Task to carry out:
For the entries below, print exactly the lines between the line holding "if !d.isReady then" and the line holding "else if !d.isRack", inclusive, and nothing else.

(Stored data entries)
--------------------

/-! Answers (R293, R296, R297). -/

/-- An answer: a refusal's code, subcode and hint, or the data, with comb and absorbed. -/
structure MemAns where
  nak : Option (Nat × Nat × Nat) := none
  data : List Byte := []
  comb : Bool := false
  absorbed : Bool := false

/-- A MEM_NAK is counted and sent. -/
def Dev.memNakOut (d : Dev) (die lp : Nat) (p : Pkt) (resv : Resv) (code sub hint : Nat) (win : Option Nat) : Dev :=
  let w := match win with
    | some i => 2 ^ 27 + i % 2 ^ 12 * 2 ^ 15
    | none => 0
  let d := if 1 ≤ code ∧ code ≤ 9 then d.bump .memNakCnt (die * 10 + code) else d
  let d := (d.ocu die 22 { tenant := some p.tenant, lp := some lp } 1).page p.tenant tMemNak 1
  d.sendNak die 0x2A 1 lp p code hint (sub % 16 * 2 ^ 28 + w) resv

/-- A request performed is counted. -/
def Dev.memDone (d : Dev) (die lp tenant : Nat) : Dev :=
  ((d.bump64 .memReqLo .memReqHi die 1).ocu die 19 { tenant := some tenant, lp := some lp } 1).page tenant tMemReq 1

/-- The answer of a request on success; MEM_RED has none. -/
def Dev.memReply (d : Dev) (die lp : Nat) (p : Pkt) (resv : Resv) (a : MemAns) : Dev :=
  if p.op = opRed then d.unreserve resv
  else
    let data := mRead p || p.op == opAtomic
    let addr := if p.op = opFence then 0 else mAddr p
    d.originate die
      { op := if data then 0x28 else 0x29, vc := 1, did := p.sid, sid := d.selfDid die, tenant := p.tenant,
        tclass := p.tclass, flow := p.flow, tag := p.tag, payload := if data then a.data else [],
        opf := b2n a.comb * 2 ^ 63 + (if data then 0 else b2n a.absorbed * 2 ^ 62) + addr } (some lp) true false resv

/-! Checks (Table 11-7). -/

/-- A refusal: the die that sends it, code, subcode, hint and matched window. -/
structure MemNo where
  die : Nat
  code : Nat
  sub : Nat
  hint : Nat := 0
  win : Option Nat := none

/-- Check 3, format: length, mask, sub, w64 and flags of Tables 11-4 and 11-5. -/
def memFormat (p : Pkt) : Bool :=
  let n := p.payload.length
  let plain := mSub p == 0 && !mW64 p
  let aop := mSub p
  let w := mWidth p
  match p.op with
  | 0x20 => n == 0 && plain && !mRel p
  | 0x21 => n == 0 && decide (mSub p ≤ 2) && !mW64 p && !mRel p
  | 0x22 => (n == 64 || n == 72) && plain && !mAcq p
  | 0x23 => decide (mSub p ≤ 2) && !mW64 p && !mAcq p &&
      (n == mSize p || (n == mSize p + 4 && decide (leAt p.payload 0 4 < 2 ^ mSize p)))
  | 0x24 => decide (aop ≤ 10) && !(aop == 1 && mW64 p) && n == (if aop = 3 then 2 * w else w)
  | 0x25 => decide (aop ≤ 10) && !(aop == 1 && mW64 p) && aop != 2 && aop != 3 && n == w && !mAcq p
  | 0x26 => n == 0 && plain && !mAcq p && !mRel p
  | _ => false

/-- Check 3, alignment. -/
def memAligned (p : Pkt) : Bool := p.op == opFence || mAddr p % mBytes p == 0

/-- The page of a tenant that its fabric bit opens. -/
def Dev.fabPageOf (d : Dev) (tenant : Nat) : Option Nat :=
  match d.pageOf tenant with
  | some p => if wbit (d.rd .ocuTpg p) 29 then some p else none
  | none => none

/-- n bytes of a counter page at offset o. -/
def Dev.pageBytes (d : Dev) (p o n : Nat) : List Byte :=
  (upto n).map fun i => (toLE 4 (d.pageWord p ((o + i) / 4))).getD ((o + i) % 4) 0

/-- Where a request goes: a fence, a counter page, or the port of a peer, the address and the performing die. -/
inductive MemTo where
  | fence
  | page (p : Nat)
  | line (die : Nat) (peer : Option Nat) (addr win : Nat) (nc : Bool)

/-- Checks 1 to 3, on the ingress die. -/
def Dev.memEarly (d : Dev) (lp : Nat) (p : Pkt) : Option MemNo :=
  let die := lpDie lp
  if !d.isReady then some ⟨die, nNotReady, uNone, d.rdF .memCfg die 15 8, none⟩
  else if !d.isRack lp || !(p.did == linkLocal || p.did == d.selfDid die) then some ⟨die, nPerm, uLocal, 0, none⟩
  else if !memFormat p then some ⟨die, nMalformed, uFormat, 0, none⟩
  else if !memAligned p then some ⟨die, nMalformed, uAlign, 0, none⟩
  else none

/-- The access bit of a window for a request. -/
def winAdmits (ws : List Word) (p : Pkt) : Bool :=
  let w0 := wat ws 0
  if mRead p then bit w0 28 else if mStore p then bit w0 27 else bit w0 26

/-- Check 6 (R292). -/
def memTranslate (s : State) (lp : Nat) (p : Pkt) (win : Nat) (ws : List Word) : State × (MemNo ⊕ MemTo) :=
  let die := lpDie lp
  let o := mAddr p - winBase ws
  let nc := mNc p || bit (wat ws 0) 24
  let no := fun die code sub => (MemNo.mk die code sub 0 (some win))
  let inHbm := fun (s : State) (h : Nat) =>
    let own := h / 2 ^ 36 / 4
    (s, if s.dev.usable h (mBytes p) then .inr (MemTo.line own none h win nc) else .inl (no own nFault uStack))
  match winTarget ws with
  | 0 =>
    let a := winTo ws + o
    if a ≥ 2 ^ 41 then (s, .inl (no die nFault uPage))
    else match pmapLookup s die p.tenant (a / 2 ^ 21) with
      | (d, none) => ({ s with dev := d }, .inl (no die nFault uPage))
      | (d, some e) =>
        let s := { s with dev := d }
        let h := pmapHpa e * 2 ^ 21 + a % 2 ^ 21
        if pmapRo e && !mRead p then (s, .inl (no (h / 2 ^ 36 / 4) nPerm uAccess)) else inHbm s h
  | 1 =>
    let q := winPeer ws
    if !s.dev.active q then (s, .inl (no (lpDie q) nLinkDown uPort))
    else if !s.dev.farEndpoint q then (s, .inl (no (lpDie q) nPerm uPort))
    else (s, .inr (.line (lpDie q) (some q) (winTo ws + o) win nc))
  | _ => inHbm s (hashedHpa ws o)

/-- Entries of a die that wait for their answer. -/
def Dev.memLive (d : Dev) (die : Nat) : List (Nat × MemEnt) :=
  d.mem.ents.filter fun e => e.1 / 32768 == die && !e.2.quar

/-- The limit of a tenant on a die (R299): its enabled slot, else MEM_TEN_DFLT. -/
def Dev.memLimit (d : Dev) (die tenant : Nat) : Nat :=
  match (d.regs.filter fun e => e.1 % 512 == Reg.memTen.ctorIdx && e.1 / 512 / 64 == die).find? fun e =>
      wbit e.2 31 && fld e.2 15 0 == tenant with
  | some e => fld e.2 30 16
  | none => d.rdF .memTenDflt die 15 0

/-- Checks 1 to 7, with the window that the head lookup matched. -/
def memCheck (s : State) (lp : Nat) (p : Pkt) (w : Option (Nat × List Word)) : State × (MemNo ⊕ MemTo) :=
  let die := lpDie lp
  match s.dev.memEarly lp p with
  | some no => (s, .inl no)
  | none =>
    if p.op = opFence then (s, .inr .fence)
    else if s.dev.fabPage die (mAddr p) then
      (s, if !mRead p then .inl ⟨die, nPerm, uAccess, 0, none⟩
        else match s.dev.fabPageOf p.tenant with
          | some pg => .inr (.page pg)
          | none => .inl ⟨die, nPerm, uNoWindow, 0, none⟩)
    else
      match w with
      | none => (s, .inl ⟨die, nPerm, uNoWindow, 0, none⟩)
      | some (i, ws) =>
        if !winAdmits ws p then (s, .inl ⟨die, nPerm, uAccess, 0, some i⟩)
        else match memTranslate s lp p i ws with
          | (s, .inr (.line own peer a win nc)) =>
            let used := ((s.dev.memLive own).filter fun e => e.2.p.tenant == p.tenant).length
            if s.dev.memLimit own p.tenant ≤ used then
              (s, .inl ⟨own, nBusy, uTenant, s.dev.rdF .memCfg own 7 0, some i⟩)
            else (s, .inr (.line own peer a win nc))
          | x => x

--------------------

Answer box:
  if !d.isReady then some ⟨die, nNotReady, uNone, d.rdF .memCfg die 15 8, none⟩
  else if !d.isRack lp || !(p.did == linkLocal || p.did == d.selfDid die) then some ⟨die, nPerm, uLocal, 0, none⟩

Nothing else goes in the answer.